Shimada M, Kigawa J, Kanamori Y, Itamochi H, Takahashi M, Kamazawa S, Sato S, Terakawa N
Department of Obstetrics and Gynecology, Tottori University School of Medicine, 36-1 Nishimachi, 6838504, Yonago, Japan.
Eur J Cancer. 2000 Sep;36(14):1869-75. doi: 10.1016/s0959-8049(00)00161-1.
To clarify the effect of a combination treatment consisting of a recombinant adenovirus carrying a wild-type TP53 gene (AxCATP53) and cisplatin (CDDP), we examined p53-dependent apoptosis in ovarian cancer xenografts with and without the wild-type TP53 gene. Severe combined immunodeficiency (SCID) mice were implanted with ovarian cancer cell lines consisting of SK-OV-3 cells without the TP53 gene and KF cells with the TP53 gene. In SK-OV-3 and KF tumours, the inhibitory effect of the combination treatment on tumour growth was significant, compared with a single treatment with CDDP alone or AxCATP53 alone. The apoptotic index increased significantly after combination treatment in the SK-OV-3 tumours. The expression of Bax protein in SK-OV-3 tumours was weak, but strengthened after TP53 gene transfection. In contrast, AxCATP53 transfection did not affect CDDP-induced apoptosis in the KF tumours. Therefore, combination treatment of AxCATP53 and CDDP may be a new strategy for treating ovarian cancer with or without the TP53 gene.

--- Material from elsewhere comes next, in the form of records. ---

/-- FABRIC_TIME_SYNC: the root's counter as the exchange finds it; the root itself stays, and a device that SYNC serves follows SYNC. -/
def execFabricTimeSync (ts : Nat) (s : State) : Host.Outcome State Fault Refusal :=
  if s.fabOn ∧ s.fab.addr.isSome ∧ !s.isRoot ∧ !s.fab.synced then .next (s.syncTo ts) else .next s

/-! Commands. -/

/-- A fabric command: STATE while the fabric is OFF. -/
def State.fabCmd (s : State) (c : Course) : Course := if s.fabOn then c else .bad St.STATE

/-- SPILL_FN. -/
def execSpillFn (fn ch : Nat) (s : State) : Host.Outcome State Fault Refusal :=
  mbxRow2 0x0800 1 fn ch (fun r =>
    let f := leAt r.inl 4 2
    s.fabCmd (if r.inl.length < 7 ∨ f ≥ 2048 ∨ leAt r.inl 6 1 > 1 then .bad St.BAD_FIELD
      else .done (s.setFn f { s.fn f with spillPeer := (leAt r.inl 6 1).testBit 0 }) (.ok []))) s

/-- REKEY. -/
def execRekey (fn ch : Nat) (s : State) : Host.Outcome State Fault Refusal :=
  mbxRow2 0x0800 2 fn ch (fun _ => s.fabCmd (.done (s.upPorts.foldl State.startShake s) (.ok []))) s

/-- REJOIN: the device leaves the fabric and discovers again. -/
def execRejoin (fn ch : Nat) (s : State) : Host.Outcome State Fault Refusal :=
  mbxRow2 0x0800 3 fn ch (fun _ =>
    let s0 := s.losePeers (fun _ => false)
    let s1 := { s0 with fab := { s0.fab with addr := none, states := [] } }.fabStat
    s.fabCmd (.done (s1.flood none (.hello s1.hello)) (.ok []))) s

/-- CREATE and JOIN: the record, and the JOIN to every other member; JOINs seen before count. -/
def State.joinGroup (s : State) (r : MbxReq) (req : List Byte) (creator : Bool) : Course :=
  let gid := leAt r.inl 4 4
  let f := leAt r.inl 8 2
  let b := fixLen r.reqLen req
  let n := b.length / 32
  let ms := (List.range n).map (fun i => slice b (32 * i) 32)
  let seen := s.fab.invites.filter (fun i => i.group == gid)
  if r.inl.length < 10 ∨ gid = 0 ∨ f ≥ 2048 ∨ !r.ext ∨ b.length ≠ 32 * n ∨ n < 2 ∨ 16 < n ∨ !ms.contains s.deviceId then .bad St.BAD_FIELD
  else if (mget s.fab.groups gid).isSome then .bad St.STATE
  else if !creator ∧ seen.any (fun i => i.creator && i.members != ms) then .bad St.BAD_FIELD
  else if 64 ≤ s.fab.groups.length then .bad St.QUOTA
  else
    let same := (seen.filter (fun i => i.members == ms && ms.contains i.sender)).map (·.sender)
    let g : Group := { members := ms, fn := f, joined := s.deviceId :: same }
    let s1 := { s with fab := { s.fab with groups := mput s.fab.groups gid g, invites := s.fab.invites.filter (fun i => i.group != gid) } }
    .done ((ms.filter (· != s.deviceId)).foldl (fun (x : State) m => x.sendMsg m (.join gid ms creator)) s1) (.okC [])

/-- CREATE. -/
def execCreate (fn ch : Nat) (req : List Byte) (s : State) : Host.Outcome State Fault Refusal :=
  mbxRow2 0x0801 1 fn ch (fun r => s.fabCmd (s.joinGroup r req true)) s

/-- JOIN. -/
def execJoin (fn ch : Nat) (req : List Byte) (s : State) : Host.Outcome State Fault Refusal :=
  mbxRow2 0x0801 2 fn ch (fun r => s.fabCmd (s.joinGroup r req false)) s

/-- The start of an ADD_KEY: the copy of class 0b10 here, and the key to every reachable member. Storing a persistent key is its commit
point (R119). -/
def State.addKey (s : State) (key gid h : Nat) (o : KeyObj) (idx : Nat) : State :=
  let a := groupAttrs o.attrs gid
  let n := s.freshObj a o.act.priv o.act.pub
  let s0 := s.storeObj h n
  let s1 := if attrPersist a then s0.mbxCommit key else s0
  let ms := s1.reachable gid
  let s2 := { s1 with fab := { s1.fab with adding := some { chan := key, group := gid, idx := idx, waiting := ms, stored := [] } } }
  ms.foldl (fun (x : State) m => x.sendKey m gid (idx, n)) s2

/-- ADD_KEY: the lowest index that is free here and bears no mark (R408; log entry 155); a key with the QUORUM flag leaves the device only in a quorum session (R135). -/
def execAddKey (fn ch : Nat) (s : State) : Host.Outcome State Fault Refusal :=
  match mbxRow2 0x0801 3 fn ch (fun r =>
    let gid := leAt r.inl 4 4
    let h := leAt r.inl 8 4
    s.fabCmd (match mget s.fab.groups gid with
      | none => .bad St.BAD_FIELD
      | some g =>
        if r.inl.length < 12 ∨ handleClass h ≠ 0 ∨ handleFn h ≠ g.fn then .bad St.BAD_FIELD
        else if !g.whole ∨ s.sealState = Seal.LOST then .bad St.STATE
        else if s.fab.adding.isSome then .wait
        else match mget s.ks.objs h with
          | none => .bad St.KEY_ABSENT
          | some o =>
            if !o.unsealed then .wait
            else if attrPolicy o.attrs = 0 ∨ isStateful (attrFam o.attrs) then .bad St.KEY_USAGE
            else if attrQuorum o.attrs ∧ !s.quorumOpen then .bad St.QUORUM_REQUIRED
            else if s.arrives g.fn o.attrs o.act.priv o.act.pub none ≠ 0 then .bad St.QUOTA
            else if attrPersist o.attrs ∧ s.noDsk then .bad St.STATE
            else if attrPersist o.attrs ∧ s.dskPending then .wait
            else match (List.range 32768).find? (fun i => (mget s.ks.objs (mkHandle g.fn 2 i)).isNone && !s.marked gid i 1) with
              | none => .bad St.QUOTA
              | some i => .runs (s.addKey (mbxKey fn ch) gid (mkHandle g.fn 2 i) o i))) s with
  | .next t => if s.fab.adding.isNone then .next t.addEnd else .next t
  | o => o

/-- LEAVE: the local copies go. -/
def execLeave (fn ch : Nat) (s : State) : Host.Outcome State Fault Refusal :=
  mbxRow2 0x0801 4 fn ch (fun r =>
    let gid := leAt r.inl 4 4
    s.fabCmd (if (mget s.fab.groups gid).isNone ∨ r.inl.length < 8 then .bad St.BAD_FIELD
      else
        let s1 := ((s.groupKeys gid).map (fun k => s.groupHandle gid k.1)).foldl State.dropObj s
        .done { s1 with fab := { s1.fab with groups := mdel s1.fab.groups gid } } (.okC []))) s

/-- STATUS: key count and member count, then for each member its identity, address and whether it is reachable (log entry 22). -/
def execStatus (fn ch : Nat) (s : State) : Host.Outcome State Fault Refusal :=
  mbxRow2 0x0801 5 fn ch (fun r =>
    let gid := leAt r.inl 4 4
    s.fabCmd (match mget s.fab.groups gid with
      | none => .bad St.BAD_FIELD
      | some g =>
        let row := fun (m : List Byte) =>
          let me := m == s.deviceId
          m ++ natLE 2 ((if me then s.fab.addr else s.peerAddr m).getD 0) ++ natLE 2 (b2n (me || (s.reachable gid).contains m))
        .done s ⟨St.SUCCESS, [], natLE 4 (s.groupKeys gid).length ++ natLE 4 g.members.length ++ g.members.flatMap row, 0, false⟩)) s

/-- FAB_RESTORE. -/
def execFabRestore (fn ch : Nat) (s : State) : Host.Outcome State Fault Refusal :=
  match mbxRow1 0x0802 fn ch (fun r =>
    let gid := leAt r.inl 4 4
    let gs := if gid = 0 then s.fab.groups.map (·.1) else [gid]
    s.fabCmd (if s.sealState ≠ Seal.LOST ∨ s.rdB Reg.TMP_STAT 1 ∨ s.noDsk ∨ s.fab.restore.isSome then .bad St.STATE
      else if r.inl.length < 8 ∨ gs.any (fun g => (mget s.fab.groups g).isNone) then .bad St.BAD_FIELD
      else if s.dskPending then .wait
      else
        let x : FabRestore := { chan := mbxKey fn ch, groups := gs, asking := none, declined := [], kept := [], skipped := [] }
        .runs { s with fab := { s.fab with restore := some x } })) s with
  | .next t => if s.fab.restore.isNone then .next t.restoreNext else .next t
  | o => o

end Sys2Proof.Machine
end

为阐明携带野生型TP53基因的重组腺病毒(AxCATP53)与顺铂(CDDP)联合治疗的效果,我们研究了有或无野生型TP53基因的卵巢癌异种移植瘤中p53依赖的细胞凋亡情况。将严重联合免疫缺陷(SCID)小鼠植入由无TP53基因的SK-OV-3细胞和有TP53基因的KF细胞组成的卵巢癌细胞系。在SK-OV-3和KF肿瘤中,与单独使用CDDP或单独使用AxCATP53单一治疗相比,联合治疗对肿瘤生长的抑制作用显著。联合治疗后,SK-OV-3肿瘤中的凋亡指数显著增加。SK-OV-3肿瘤中Bax蛋白的表达较弱,但在TP53基因转染后增强。相反,AxCATP53转染不影响KF肿瘤中CDDP诱导的细胞凋亡。因此,AxCATP53与CDDP联合治疗可能是治疗有或无TP53基因的卵巢癌的一种新策略。